## TASK TO CARRY OUT
For each line below that includes the word "Instr", make a copy.

## GIVEN RECORDS
+ + + + +
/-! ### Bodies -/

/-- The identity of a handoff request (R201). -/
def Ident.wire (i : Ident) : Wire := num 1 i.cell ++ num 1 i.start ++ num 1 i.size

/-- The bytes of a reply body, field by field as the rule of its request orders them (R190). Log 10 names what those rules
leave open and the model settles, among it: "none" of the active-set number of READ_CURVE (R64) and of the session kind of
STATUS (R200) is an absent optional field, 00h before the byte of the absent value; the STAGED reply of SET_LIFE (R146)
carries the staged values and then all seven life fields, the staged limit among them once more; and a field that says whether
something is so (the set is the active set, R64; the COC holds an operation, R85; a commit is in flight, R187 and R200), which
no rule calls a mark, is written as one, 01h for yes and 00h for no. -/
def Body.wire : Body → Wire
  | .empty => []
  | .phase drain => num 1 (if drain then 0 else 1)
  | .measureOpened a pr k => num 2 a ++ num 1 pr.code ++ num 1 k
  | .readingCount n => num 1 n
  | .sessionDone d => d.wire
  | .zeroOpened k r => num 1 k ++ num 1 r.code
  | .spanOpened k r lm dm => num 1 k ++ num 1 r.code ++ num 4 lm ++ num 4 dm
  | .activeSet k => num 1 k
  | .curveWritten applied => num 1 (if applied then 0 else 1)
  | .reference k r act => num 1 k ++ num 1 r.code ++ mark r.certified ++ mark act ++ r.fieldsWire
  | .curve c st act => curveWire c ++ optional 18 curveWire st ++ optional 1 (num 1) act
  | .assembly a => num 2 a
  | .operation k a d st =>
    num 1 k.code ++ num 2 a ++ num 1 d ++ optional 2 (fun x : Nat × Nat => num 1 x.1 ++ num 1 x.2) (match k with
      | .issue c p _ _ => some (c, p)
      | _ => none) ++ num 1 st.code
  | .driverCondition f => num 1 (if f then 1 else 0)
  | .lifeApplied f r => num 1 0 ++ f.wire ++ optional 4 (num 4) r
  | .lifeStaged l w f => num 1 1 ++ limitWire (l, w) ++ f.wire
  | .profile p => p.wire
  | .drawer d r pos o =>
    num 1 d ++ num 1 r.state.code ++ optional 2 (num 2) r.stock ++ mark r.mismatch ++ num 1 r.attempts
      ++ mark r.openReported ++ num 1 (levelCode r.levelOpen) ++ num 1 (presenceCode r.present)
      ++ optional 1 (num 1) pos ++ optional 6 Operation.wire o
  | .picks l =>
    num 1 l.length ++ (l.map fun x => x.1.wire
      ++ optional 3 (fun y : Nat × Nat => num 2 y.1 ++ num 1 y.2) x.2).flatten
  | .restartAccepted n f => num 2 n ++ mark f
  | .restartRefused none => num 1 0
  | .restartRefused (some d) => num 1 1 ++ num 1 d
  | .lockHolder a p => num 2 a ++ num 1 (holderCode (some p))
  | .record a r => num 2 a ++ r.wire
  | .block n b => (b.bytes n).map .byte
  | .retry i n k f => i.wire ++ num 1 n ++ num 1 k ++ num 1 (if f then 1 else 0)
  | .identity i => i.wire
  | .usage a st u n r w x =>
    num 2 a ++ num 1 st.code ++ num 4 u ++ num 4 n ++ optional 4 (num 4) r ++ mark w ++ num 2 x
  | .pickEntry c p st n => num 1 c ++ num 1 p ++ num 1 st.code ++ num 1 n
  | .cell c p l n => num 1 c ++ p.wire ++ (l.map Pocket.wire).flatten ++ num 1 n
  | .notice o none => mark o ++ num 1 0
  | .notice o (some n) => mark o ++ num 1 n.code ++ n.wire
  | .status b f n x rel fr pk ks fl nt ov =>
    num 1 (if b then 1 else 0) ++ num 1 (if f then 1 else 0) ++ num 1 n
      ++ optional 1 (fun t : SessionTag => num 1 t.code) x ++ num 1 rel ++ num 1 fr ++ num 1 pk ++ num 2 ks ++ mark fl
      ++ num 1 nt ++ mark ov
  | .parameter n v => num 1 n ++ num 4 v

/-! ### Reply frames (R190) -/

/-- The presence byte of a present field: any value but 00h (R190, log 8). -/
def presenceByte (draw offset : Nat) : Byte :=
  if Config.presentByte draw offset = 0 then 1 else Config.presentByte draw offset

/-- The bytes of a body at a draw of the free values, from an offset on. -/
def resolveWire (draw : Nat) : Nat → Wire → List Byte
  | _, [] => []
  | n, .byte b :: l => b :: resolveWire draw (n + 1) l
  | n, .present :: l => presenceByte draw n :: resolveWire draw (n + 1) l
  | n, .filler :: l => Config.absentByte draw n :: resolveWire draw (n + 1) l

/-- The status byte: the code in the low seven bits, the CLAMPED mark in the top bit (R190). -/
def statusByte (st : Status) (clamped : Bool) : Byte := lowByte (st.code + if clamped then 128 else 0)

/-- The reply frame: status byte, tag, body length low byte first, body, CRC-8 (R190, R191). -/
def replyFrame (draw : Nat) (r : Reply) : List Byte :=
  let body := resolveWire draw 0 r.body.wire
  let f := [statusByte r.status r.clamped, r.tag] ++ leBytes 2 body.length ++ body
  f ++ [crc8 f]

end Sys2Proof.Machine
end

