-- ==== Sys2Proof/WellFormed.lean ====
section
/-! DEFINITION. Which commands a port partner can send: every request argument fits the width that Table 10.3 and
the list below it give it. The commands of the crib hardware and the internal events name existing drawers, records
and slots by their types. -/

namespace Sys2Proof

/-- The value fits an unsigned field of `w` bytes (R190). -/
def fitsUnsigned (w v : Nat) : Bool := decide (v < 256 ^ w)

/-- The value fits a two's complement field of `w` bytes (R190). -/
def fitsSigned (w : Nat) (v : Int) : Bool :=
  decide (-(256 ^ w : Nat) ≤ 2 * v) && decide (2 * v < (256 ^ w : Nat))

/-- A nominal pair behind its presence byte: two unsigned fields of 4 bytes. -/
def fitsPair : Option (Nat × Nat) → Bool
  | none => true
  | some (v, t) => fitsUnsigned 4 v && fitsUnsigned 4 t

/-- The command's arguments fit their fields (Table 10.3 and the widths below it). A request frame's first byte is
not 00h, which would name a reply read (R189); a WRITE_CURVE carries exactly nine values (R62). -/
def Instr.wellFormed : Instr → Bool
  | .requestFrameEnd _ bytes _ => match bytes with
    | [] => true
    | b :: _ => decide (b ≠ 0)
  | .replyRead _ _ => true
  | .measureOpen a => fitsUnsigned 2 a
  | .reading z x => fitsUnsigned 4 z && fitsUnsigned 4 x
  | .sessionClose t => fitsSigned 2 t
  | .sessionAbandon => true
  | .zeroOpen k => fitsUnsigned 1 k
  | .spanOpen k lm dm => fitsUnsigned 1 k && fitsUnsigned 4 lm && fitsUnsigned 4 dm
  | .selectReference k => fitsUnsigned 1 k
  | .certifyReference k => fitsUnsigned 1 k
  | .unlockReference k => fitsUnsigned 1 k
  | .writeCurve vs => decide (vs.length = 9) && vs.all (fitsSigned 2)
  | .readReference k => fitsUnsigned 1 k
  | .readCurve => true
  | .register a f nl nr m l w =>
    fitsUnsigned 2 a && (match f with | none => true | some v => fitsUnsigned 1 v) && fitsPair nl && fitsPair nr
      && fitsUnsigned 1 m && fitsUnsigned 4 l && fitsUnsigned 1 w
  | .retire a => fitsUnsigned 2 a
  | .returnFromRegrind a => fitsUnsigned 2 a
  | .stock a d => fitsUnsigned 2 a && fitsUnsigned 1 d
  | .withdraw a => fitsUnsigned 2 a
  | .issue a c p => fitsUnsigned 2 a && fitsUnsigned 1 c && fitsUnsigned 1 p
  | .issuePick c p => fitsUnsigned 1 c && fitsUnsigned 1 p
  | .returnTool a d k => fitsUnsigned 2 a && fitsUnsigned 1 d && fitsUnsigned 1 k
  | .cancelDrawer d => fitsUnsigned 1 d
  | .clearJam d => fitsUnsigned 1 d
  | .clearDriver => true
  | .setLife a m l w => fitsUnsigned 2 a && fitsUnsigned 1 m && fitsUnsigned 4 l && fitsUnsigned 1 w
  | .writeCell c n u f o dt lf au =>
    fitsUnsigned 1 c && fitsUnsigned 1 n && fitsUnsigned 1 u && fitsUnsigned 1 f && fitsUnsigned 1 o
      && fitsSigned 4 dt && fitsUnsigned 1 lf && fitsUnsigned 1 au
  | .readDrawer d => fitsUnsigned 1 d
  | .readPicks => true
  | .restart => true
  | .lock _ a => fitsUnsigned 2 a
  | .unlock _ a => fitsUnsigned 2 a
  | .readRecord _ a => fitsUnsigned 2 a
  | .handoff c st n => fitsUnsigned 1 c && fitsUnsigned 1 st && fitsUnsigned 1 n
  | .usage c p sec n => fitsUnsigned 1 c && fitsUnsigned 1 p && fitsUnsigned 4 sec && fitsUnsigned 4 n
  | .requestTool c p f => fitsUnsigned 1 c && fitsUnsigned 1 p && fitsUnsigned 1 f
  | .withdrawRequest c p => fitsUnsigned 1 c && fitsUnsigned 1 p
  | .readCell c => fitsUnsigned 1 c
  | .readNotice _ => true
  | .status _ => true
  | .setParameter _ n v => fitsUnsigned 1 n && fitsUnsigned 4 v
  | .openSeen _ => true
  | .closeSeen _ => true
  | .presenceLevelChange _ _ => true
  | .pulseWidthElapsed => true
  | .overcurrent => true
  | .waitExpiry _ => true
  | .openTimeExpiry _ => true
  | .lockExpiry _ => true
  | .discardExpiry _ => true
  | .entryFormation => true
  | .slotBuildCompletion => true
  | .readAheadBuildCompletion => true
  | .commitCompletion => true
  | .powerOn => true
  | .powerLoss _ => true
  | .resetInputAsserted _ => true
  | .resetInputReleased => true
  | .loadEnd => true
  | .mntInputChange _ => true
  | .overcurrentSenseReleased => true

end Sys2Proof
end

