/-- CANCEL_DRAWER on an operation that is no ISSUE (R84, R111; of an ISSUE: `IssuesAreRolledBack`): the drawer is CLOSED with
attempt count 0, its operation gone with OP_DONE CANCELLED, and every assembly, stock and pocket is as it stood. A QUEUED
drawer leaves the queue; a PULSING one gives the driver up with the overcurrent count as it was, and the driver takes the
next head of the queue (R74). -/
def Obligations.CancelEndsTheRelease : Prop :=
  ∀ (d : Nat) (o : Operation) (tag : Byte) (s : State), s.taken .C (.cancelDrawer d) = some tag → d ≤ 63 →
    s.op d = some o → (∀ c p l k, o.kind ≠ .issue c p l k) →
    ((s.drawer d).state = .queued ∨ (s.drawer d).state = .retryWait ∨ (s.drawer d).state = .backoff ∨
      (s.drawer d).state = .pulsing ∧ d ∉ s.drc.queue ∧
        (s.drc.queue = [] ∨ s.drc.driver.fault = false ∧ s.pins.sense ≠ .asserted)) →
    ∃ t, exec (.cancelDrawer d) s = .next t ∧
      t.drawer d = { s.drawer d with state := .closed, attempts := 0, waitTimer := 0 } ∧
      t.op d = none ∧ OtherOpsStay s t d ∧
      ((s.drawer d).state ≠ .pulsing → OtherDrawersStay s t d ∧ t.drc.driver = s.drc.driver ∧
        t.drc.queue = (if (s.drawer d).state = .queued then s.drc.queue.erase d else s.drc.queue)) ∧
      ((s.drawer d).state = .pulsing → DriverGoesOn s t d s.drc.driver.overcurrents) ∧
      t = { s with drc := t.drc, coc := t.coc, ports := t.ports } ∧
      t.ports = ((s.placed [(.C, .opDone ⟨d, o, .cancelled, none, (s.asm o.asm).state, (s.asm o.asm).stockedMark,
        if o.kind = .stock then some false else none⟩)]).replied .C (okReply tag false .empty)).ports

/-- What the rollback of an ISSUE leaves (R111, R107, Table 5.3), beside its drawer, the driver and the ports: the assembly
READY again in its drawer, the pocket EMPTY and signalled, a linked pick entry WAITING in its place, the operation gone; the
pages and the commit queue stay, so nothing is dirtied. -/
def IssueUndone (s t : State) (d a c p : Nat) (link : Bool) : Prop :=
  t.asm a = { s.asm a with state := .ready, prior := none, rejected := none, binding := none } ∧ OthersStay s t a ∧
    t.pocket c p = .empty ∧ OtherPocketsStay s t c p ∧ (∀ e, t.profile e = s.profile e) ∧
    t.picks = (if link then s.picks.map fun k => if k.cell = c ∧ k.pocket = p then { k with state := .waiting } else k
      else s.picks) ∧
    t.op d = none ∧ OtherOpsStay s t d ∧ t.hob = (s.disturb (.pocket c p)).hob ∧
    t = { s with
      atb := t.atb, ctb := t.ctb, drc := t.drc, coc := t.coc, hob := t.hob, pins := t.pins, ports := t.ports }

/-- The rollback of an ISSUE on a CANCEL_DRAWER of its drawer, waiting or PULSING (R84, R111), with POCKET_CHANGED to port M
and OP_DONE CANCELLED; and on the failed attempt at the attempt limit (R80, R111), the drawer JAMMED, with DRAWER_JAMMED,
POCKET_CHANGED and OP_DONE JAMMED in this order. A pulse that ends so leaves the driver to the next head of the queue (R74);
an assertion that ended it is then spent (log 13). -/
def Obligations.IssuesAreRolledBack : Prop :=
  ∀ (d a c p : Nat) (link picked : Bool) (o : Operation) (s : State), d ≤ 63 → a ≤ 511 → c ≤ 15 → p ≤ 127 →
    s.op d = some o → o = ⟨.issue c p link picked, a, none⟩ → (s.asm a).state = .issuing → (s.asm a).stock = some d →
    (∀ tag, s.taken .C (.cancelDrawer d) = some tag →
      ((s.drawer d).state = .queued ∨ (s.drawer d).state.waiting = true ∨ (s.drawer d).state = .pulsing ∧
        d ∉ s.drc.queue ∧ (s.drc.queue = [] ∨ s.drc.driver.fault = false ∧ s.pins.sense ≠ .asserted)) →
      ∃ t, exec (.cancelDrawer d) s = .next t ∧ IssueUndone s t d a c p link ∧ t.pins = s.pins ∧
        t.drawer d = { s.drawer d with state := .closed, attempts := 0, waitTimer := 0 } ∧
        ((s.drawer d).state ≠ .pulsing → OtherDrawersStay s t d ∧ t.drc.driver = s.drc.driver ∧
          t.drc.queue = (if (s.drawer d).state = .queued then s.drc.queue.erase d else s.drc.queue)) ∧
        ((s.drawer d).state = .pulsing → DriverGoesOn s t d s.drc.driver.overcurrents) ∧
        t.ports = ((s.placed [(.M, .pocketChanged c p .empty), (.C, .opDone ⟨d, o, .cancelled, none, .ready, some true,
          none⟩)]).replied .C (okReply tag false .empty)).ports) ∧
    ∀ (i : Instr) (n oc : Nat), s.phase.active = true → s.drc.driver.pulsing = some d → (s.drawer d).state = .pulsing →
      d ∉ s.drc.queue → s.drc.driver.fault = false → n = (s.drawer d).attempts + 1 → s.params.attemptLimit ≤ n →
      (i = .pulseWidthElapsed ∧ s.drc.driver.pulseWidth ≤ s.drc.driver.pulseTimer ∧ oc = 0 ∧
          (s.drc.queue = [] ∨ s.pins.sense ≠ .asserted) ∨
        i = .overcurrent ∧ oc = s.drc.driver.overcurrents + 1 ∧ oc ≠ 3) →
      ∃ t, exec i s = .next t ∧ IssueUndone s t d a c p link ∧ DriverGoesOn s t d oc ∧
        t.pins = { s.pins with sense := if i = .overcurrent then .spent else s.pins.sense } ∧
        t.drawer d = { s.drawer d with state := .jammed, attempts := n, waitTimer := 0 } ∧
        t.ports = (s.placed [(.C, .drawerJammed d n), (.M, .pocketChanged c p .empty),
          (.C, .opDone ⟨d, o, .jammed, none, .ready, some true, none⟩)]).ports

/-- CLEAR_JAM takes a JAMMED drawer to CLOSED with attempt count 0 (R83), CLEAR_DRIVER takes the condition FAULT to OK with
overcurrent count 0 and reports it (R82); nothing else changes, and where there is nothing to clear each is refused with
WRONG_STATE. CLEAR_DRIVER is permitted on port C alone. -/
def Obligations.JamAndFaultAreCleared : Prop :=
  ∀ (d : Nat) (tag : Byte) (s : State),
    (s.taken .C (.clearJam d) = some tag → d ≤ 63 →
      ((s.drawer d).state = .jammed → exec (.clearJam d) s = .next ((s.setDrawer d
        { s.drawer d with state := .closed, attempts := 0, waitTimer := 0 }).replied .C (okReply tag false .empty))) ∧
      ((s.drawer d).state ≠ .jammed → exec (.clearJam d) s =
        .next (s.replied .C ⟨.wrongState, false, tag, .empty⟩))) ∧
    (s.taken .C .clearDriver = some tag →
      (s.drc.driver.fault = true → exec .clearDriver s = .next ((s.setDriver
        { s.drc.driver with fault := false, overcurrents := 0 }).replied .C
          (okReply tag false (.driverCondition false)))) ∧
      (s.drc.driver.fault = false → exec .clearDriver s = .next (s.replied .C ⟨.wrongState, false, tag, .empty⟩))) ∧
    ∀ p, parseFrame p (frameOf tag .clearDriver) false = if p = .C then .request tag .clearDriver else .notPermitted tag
+ + + + +
## RESULT BELOW
def Instr.wellFormed : Instr → Bool
    ∀ (i : Instr) (n oc : Nat), s.phase.active = true → s.drc.driver.pulsing = some d → (s.drawer d).state = .pulsing →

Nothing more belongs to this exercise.